Download or read book Proceedings of the Tenth Seminar of the IATS 2003 Volume 12 Buddhism Beyond the Monastery written by and published by BRILL. This book was released on 2009-09-30 with total page 208 pages. Available in PDF, EPUB and Kindle. Book excerpt: Monasteries have been the locus classicus of the academic investigation of Tibetan religions. This volume seeks to balance this emphasis with an exploration of the diverse religious specialists who operate outside of the monastery in Tibet and along the Himalayan belt.

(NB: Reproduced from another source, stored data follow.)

/-- The value of an entry that nothing has written: its table default, or the part's factory value at the entry's width;
the grade is one of R3. -/
def dictDefault (key : Nat) : Nat :=
  match dictRow (key / 256) (key % 256) with
  | some r =>
    if r.name = "grade" then Config.factoryGrade.val
    else if r.factory then Config.factoryVal key % 2 ^ r.ty.bits
    else r.dflt
  | none => 0

/-- The bytes of a STR constant of the identity table (R412). -/
def strBytes (s : String) : List Byte := s.toList.map fun c => BitVec.ofNat 8 c.toNat

/-- The part number of a grade (R3). -/
def partOf (grade : Fin 3) : List Byte :=
  match grade with
  | 0 => strBytes "FJW2-A1152"
  | 1 => strBytes "FJW2-B1116"
  | 2 => strBytes "FJW2-C1080"

/-- The bytes of a BLOB or STR entry that nothing has written: its table default; the part number is that of the grade
(R3). -/
def blobDefault (key : Nat) : List Byte :=
  match dictRow (key / 256) (key % 256) with
  | some r =>
    if r.name = "part_number" then partOf Config.factoryGrade
    else if r.factory then Config.factoryBlob key
    else if r.name = "vendor" then strBytes "Scadeulo Systems"
    else if r.name = "product" then strBytes "Fjarnik W2"
    else if r.min = r.max then List.replicate r.max.toNat (BitVec.ofNat 8 r.dflt)
    else []
  | none => []

namespace K

/-- `fc_rate_log2`, U8 RW, index 0xA001 sub 0x01 (03_precision.md, R84). -/
def fcRateLog2 : Nat := 0xA001 * 256 + 0x01

/-- `fc_enable`, BOOL RW, index 0xA001 sub 0x02 (03_precision.md, R84). -/
def fcEnable : Nat := 0xA001 * 256 + 0x02

/-- `fc_seed`, U64 RW, index 0xA001 sub 0x03 (03_precision.md, R84). -/
def fcSeed : Nat := 0xA001 * 256 + 0x03

/-- `fc_samples`, U64 RO, index 0xA001 sub 0x04 (03_precision.md, R84). -/
def fcSamples : Nat := 0xA001 * 256 + 0x04

/-- `fc_flags`, U64 RO, index 0xA001 sub 0x05 (03_precision.md, R84). -/
def fcFlags : Nat := 0xA001 * 256 + 0x05

/-- `fc_skipped`, U64 RO, index 0xA001 sub 0x06 (03_precision.md, R84). -/
def fcSkipped : Nat := 0xA001 * 256 + 0x06

/-- `fc_dropped`, U64 RO, index 0xA001 sub 0x07 (03_precision.md, R84). -/
def fcDropped : Nat := 0xA001 * 256 + 0x07

/-- `fc_tainted`, U64 RO, index 0xA001 sub 0x08 (03_precision.md, R84). -/
def fcTainted : Nat := 0xA001 * 256 + 0x08

/-- `recipe_select`, BLOB RW, index 0x4000 + n sub 0x30 (03_precision.md, R87). -/
def recipeSelect (n : Nat) : Nat := (0x4000 + n) * 256 + 0x30

/-- `recipe_applied`, BLOB RO, index 0x4000 + n sub 0x31 (03_precision.md, R87). -/
def recipeApplied (n : Nat) : Nat := (0x4000 + n) * 256 + 0x31

/-- `recipe_generation`, BLOB RO, index 0x4000 + n sub 0x32 (03_precision.md, R87). -/
def recipeGeneration (n : Nat) : Nat := (0x4000 + n) * 256 + 0x32

/-- `recipe_switches`, U32 RO, index 0x4000 + n sub 0x33 (03_precision.md, R87). -/
def recipeSwitches (n : Nat) : Nat := (0x4000 + n) * 256 + 0x33

/-- `prec_status`, U32 RO, index 0x4000 + n sub 0x34 (03_precision.md, R87). -/
def precStatus (n : Nat) : Nat := (0x4000 + n) * 256 + 0x34

/-- `prec_clear`, U32 WO, index 0x4000 + n sub 0x35 (03_precision.md, R87). -/
def precClear (n : Nat) : Nat := (0x4000 + n) * 256 + 0x35

/-- `cc_core`, U16 RW, index 0xA020 sub 0x01 (04_core.md, R114). -/
def ccCore : Nat := 0xA020 * 256 + 0x01

/-- `cc_clear`, BOOL WO, index 0xA020 sub 0x02 (04_core.md, R114). -/
def ccClear : Nat := 0xA020 * 256 + 0x02

/-- `sp_corrected`, U64 RO, index 0xA020 sub 0x03 (04_core.md, R114). -/
def spCorrected : Nat := 0xA020 * 256 + 0x03

/-- `sp_uncorrectable`, U64 RO, index 0xA020 sub 0x04 (04_core.md, R114). -/
def spUncorrectable : Nat := 0xA020 * 256 + 0x04

/-- `port_lost`, U64 RO, index 0xA020 sub 0x10 + k (04_core.md, R114). -/
def portLost (k : Nat) : Nat := 0xA020 * 256 + (0x10 + k)

/-- `bank_conflict`, U64 RO, index 0xA020 sub 0x20 + k (04_core.md, R114). -/
def bankConflict (k : Nat) : Nat := 0xA020 * 256 + (0x20 + k)

/-- `rq_timeout`, U32 RW, index 0xA030 sub 0x01 (05_fabric.md, R157). -/
def rqTimeout : Nat := 0xA030 * 256 + 0x01

/-- `darn_generation`, U32 RO, index 0xA030 sub 0x02 (05_fabric.md, R157). -/
def darnGeneration : Nat := 0xA030 * 256 + 0x02

/-- `links_failed`, U16 RO, index 0xA030 sub 0x03 (05_fabric.md, R157). -/
def linksFailed : Nat := 0xA030 * 256 + 0x03

/-- `routers_failed`, U16 RO, index 0xA030 sub 0x04 (05_fabric.md, R157). -/
def routersFailed : Nat := 0xA030 * 256 + 0x04

/-- `lone_bursts`, U64 RO, index 0xA030 sub 0x05 (05_fabric.md, R157). -/
def loneBursts : Nat := 0xA030 * 256 + 0x05

/-- `replays`, U64 RO, index 0xA030 sub 0x06 (05_fabric.md, R157). -/
def replays : Nat := 0xA030 * 256 + 0x06

/-- `vc0_late`, U64 RO, index 0xA030 sub 0x07 (05_fabric.md, R157). -/
def vc0Late : Nat := 0xA030 * 256 + 0x07

/-- `red_overflows`, U64 RO, index 0xA030 sub 0x08 (05_fabric.md, R157). -/
def redOverflows : Nat := 0xA030 * 256 + 0x08

/-- `late_responses`, U64 RO, index 0xA030 sub 0x09 (05_fabric.md, R157). -/
def lateResponses : Nat := 0xA030 * 256 + 0x09

/-- `fenced_drops`, U64 RO, index 0xA030 sub 0x0A (05_fabric.md, R157). -/
def fencedDrops : Nat := 0xA030 * 256 + 0x0A

/-- `stale_drops`, U64 RO, index 0xA030 sub 0x0B (05_fabric.md, R157). -/
def staleDrops : Nat := 0xA030 * 256 + 0x0B

/-- `link_map`, BLOB RO, index 0xA030 sub 0x10 (05_fabric.md, R157). -/
def linkMap : Nat := 0xA030 * 256 + 0x10

/-- `hz_mode`, U8 RWS, index 0xA010 sub 0x01 (06_idmor_model.md, R184). -/
def hzMode : Nat := 0xA010 * 256 + 0x01

/-- `hz_count`, U64 RO, index 0xA010 sub 0x02 (06_idmor_model.md, R184). -/
def hzCount : Nat := 0xA010 * 256 + 0x02

/-- `hz_lost`, U64 RO, index 0xA010 sub 0x03 (06_idmor_model.md, R184). -/
def hzLost : Nat := 0xA010 * 256 + 0x03

/-- `traps`, U64 RO, index 0xA011 sub 0x01 (06_idmor_model.md, R184). -/
def traps : Nat := 0xA011 * 256 + 0x01

/-- `restarts`, U64 RO, index 0xA011 sub 0x02 (06_idmor_model.md, R184). -/
def restarts : Nat := 0xA011 * 256 + 0x02

/-- `arrival_drops`, U64 RO, index 0xA040 sub 0x01 (07_idmor_reference.md, R231). -/
def arrivalDrops : Nat := 0xA040 * 256 + 0x01

/-- `cand_drops`, U64 RO, index 0xA040 sub 0x02 (07_idmor_reference.md, R231). -/
def candDrops : Nat := 0xA040 * 256 + 0x02

/-- `vg_v`, U8 RO, index 0x3600 + n sub 0x01 (08_patterns_loader.md, R251). -/
def vgV (n : Nat) : Nat := (0x3600 + n) * 256 + 0x01

/-- `vg_map`, BLOB RO, index 0x3600 + n sub 0x02 (08_patterns_loader.md, R251). -/
def vgMap (n : Nat) : Nat := (0x3600 + n) * 256 + 0x02

/-- `vg_displaced`, U8 RO, index 0x3600 + n sub 0x03 (08_patterns_loader.md, R251). -/
def vgDisplaced (n : Nat) : Nat := (0x3600 + n) * 256 + 0x03
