-- ==== Sys2Proof/Machine/Map.lean ====
section
/-! DEFINITION. Sparse maps and sparse byte memories in one canonical form: keys strictly rising, no entry equal to
what an unlisted key reads as, so that equal contents are equal data. -/

namespace Sys2Proof.Machine

variable {α : Type}

/-- What key k reads as; `d` says what an unlisted key reads as. -/
def mapGet (d : Nat → α) : Map α → Nat → α
  | [], k => d k
  | (j, v) :: t, k => if j = k then v else mapGet d t k

/-- The map without an entry for k. -/
def mapErase (m : Map α) (k : Nat) : Map α := m.filter fun p => p.1 != k

/-- Insert an entry before the first larger key. -/
def mapIns : Map α → Nat → α → Map α
  | [], k, v => [(k, v)]
  | (j, w) :: t, k, v => if k < j then (k, v) :: (j, w) :: t else (j, w) :: mapIns t k v

/-- Write key k: writing what an unlisted key reads as removes the entry. -/
def mapSet [DecidableEq α] (d : Nat → α) (m : Map α) (k : Nat) (v : α) : Map α :=
  if v = d k then mapErase m k else mapIns (mapErase m k) k v

/-- Read, change and write back key k. -/
def mapMod [DecidableEq α] (d : Nat → α) (m : Map α) (k : Nat) (f : α → α) : Map α :=
  mapSet d m k (f (mapGet d m k))

/-- Change every listed value; entries that come to read as unlisted ones go. -/
def mapVals [DecidableEq α] (d : Nat → α) (m : Map α) (f : α → α) : Map α :=
  (m.map fun p => (p.1, f p.2)).filter fun p => p.2 != d p.1

/-- Keys strictly rise from a lower bound on. -/
def mapSorted : Nat → Map α → Bool
  | _, [] => true
  | b, (j, _) :: t => decide (b ≤ j) && mapSorted (j + 1) t

/-- No listed entry equals what an unlisted key reads as. -/
def mapProper [DecidableEq α] (d : Nat → α) (m : Map α) : Bool := m.all fun p => p.2 != d p.1

/-- The canonical form of a sparse map. -/
def mapWf [DecidableEq α] (d : Nat → α) (m : Map α) : Bool := mapSorted 0 m && mapProper d m

/-- What an unlisted byte of memory reads as (log entry 7). -/
def byteZero : Nat → BitVec 8 := fun _ => 0

/-- One byte of a memory. -/
def memByte (m : Mem) (a : Nat) : BitVec 8 := mapGet byteZero m a

/-- Write one byte. -/
def memPut (m : Mem) (a : Nat) (v : BitVec 8) : Mem := mapSet byteZero m a v

/-- The n bytes from address a on. -/
def memRead (m : Mem) (a n : Nat) : List (BitVec 8) := (List.range n).map fun i => memByte m (a + i)

/-- Write bytes from address a on. -/
def memWrite (m : Mem) (a : Nat) : List (BitVec 8) → Mem
  | [] => m
  | b :: bs => memWrite (memPut m a b) (a + 1) bs

/-- Zero the n bytes from address a on. -/
def memZero (m : Mem) (a n : Nat) : Mem := m.filter fun p => decide (p.1 < a) || decide (a + n ≤ p.1)

/-- The canonical form of a memory. -/
def memWf (m : Mem) : Bool := mapWf byteZero m

/-- Bytes as a little-endian number (R8). -/
def leNat : List (BitVec 8) → Nat
  | [] => 0
  | b :: bs => b.toNat + 256 * leNat bs

/-- A number as n little-endian bytes (R8). -/
def leBytes : Nat → Nat → List (BitVec 8)
  | 0, _ => []
  | n + 1, v => BitVec.ofNat 8 v :: leBytes n (v / 256)

/-- The bytes from offset a of a list, n of them, zeros beyond its end. -/
def slice (bs : List (BitVec 8)) (a n : Nat) : List (BitVec 8) :=
  let t := (bs.drop a).take n
  t ++ List.replicate (n - t.length) 0

/-- A little-endian field of a byte string. -/
def leAt (bs : List (BitVec 8)) (a n : Nat) : Nat := leNat (slice bs a n)

/-- A signed number from its two's complement at width w. -/
def signedAt (w v : Nat) : Int :=
  let u := v % 2 ^ w
  if u < 2 ^ (w - 1) then (u : Int) else (u : Int) - (2 ^ w : Nat)

/-- Two's complement of an integer at width w. -/
def unsignedAt (w : Nat) (i : Int) : Nat := (i % ((2 ^ w : Nat) : Int)).toNat

/-- Bits hi to lo of a number. -/
def bits (v hi lo : Nat) : Nat := v / 2 ^ lo % 2 ^ (hi + 1 - lo)

/-- Bit n of a number. -/
def bit (v n : Nat) : Bool := v / 2 ^ n % 2 == 1

/-- A Bool as 0 or 1. -/
def b2n (b : Bool) : Nat := if b then 1 else 0

/-- A number from fields, each given as (value, low bit). -/
def pack (fs : List (Nat × Nat)) : Nat := fs.foldl (fun a p => a + p.1 * 2 ^ p.2) 0

/-- Insert before the first element that does not come before x. -/
def insBy {β : Type} (before : β → β → Bool) (x : β) : List β → List β
  | [] => [x]
  | y :: t => if before y x then y :: insBy before x t else x :: y :: t

/-- Sort by an order that tells every two elements apart. -/
def sortBy {β : Type} (before : β → β → Bool) (l : List β) : List β := l.foldr (insBy before) []

/-- One list of numbers comes before another in lexicographic order. -/
def lexLt : List Nat → List Nat → Bool
  | a :: s, b :: t => decide (a < b) || (a == b && lexLt s t)
  | _, _ => false

/-- Division rounded up. -/
def ceilDiv (a b : Nat) : Nat := (a + b - 1) / b

end Sys2Proof.Machine
end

The articles collected here depict Tantric professionals, visionaries, village lamas, spirit mediums, and female religious leaders whose loyalties reside in the noncelibate sphere but whose activities have had a significant impact on Tibetan religion. Using methodologies drawn from anthropological and textual scholarship, these seven essays bolster our understanding of religious practices and their performers beyond the monasteries of Central and Eastern Tibet, Bhutan, and India from historical times to the present day.

Book Proceedings of the Tenth Seminar of the IATS  2003  Volume 4  Tibetan Buddhist Literature and Praxis

Download or read book Proceedings of the Tenth Seminar of the IATS 2003 Volume 4 Tibetan Buddhist Literature and Praxis written by and published by BRILL. This book was released on 2006-09-01 with total page 272 pages. Available in PDF, EPUB and Kindle. Book excerpt: The papers provide access for the first time to Tibetan documents and practices from the period of the tenth to fifteenth century.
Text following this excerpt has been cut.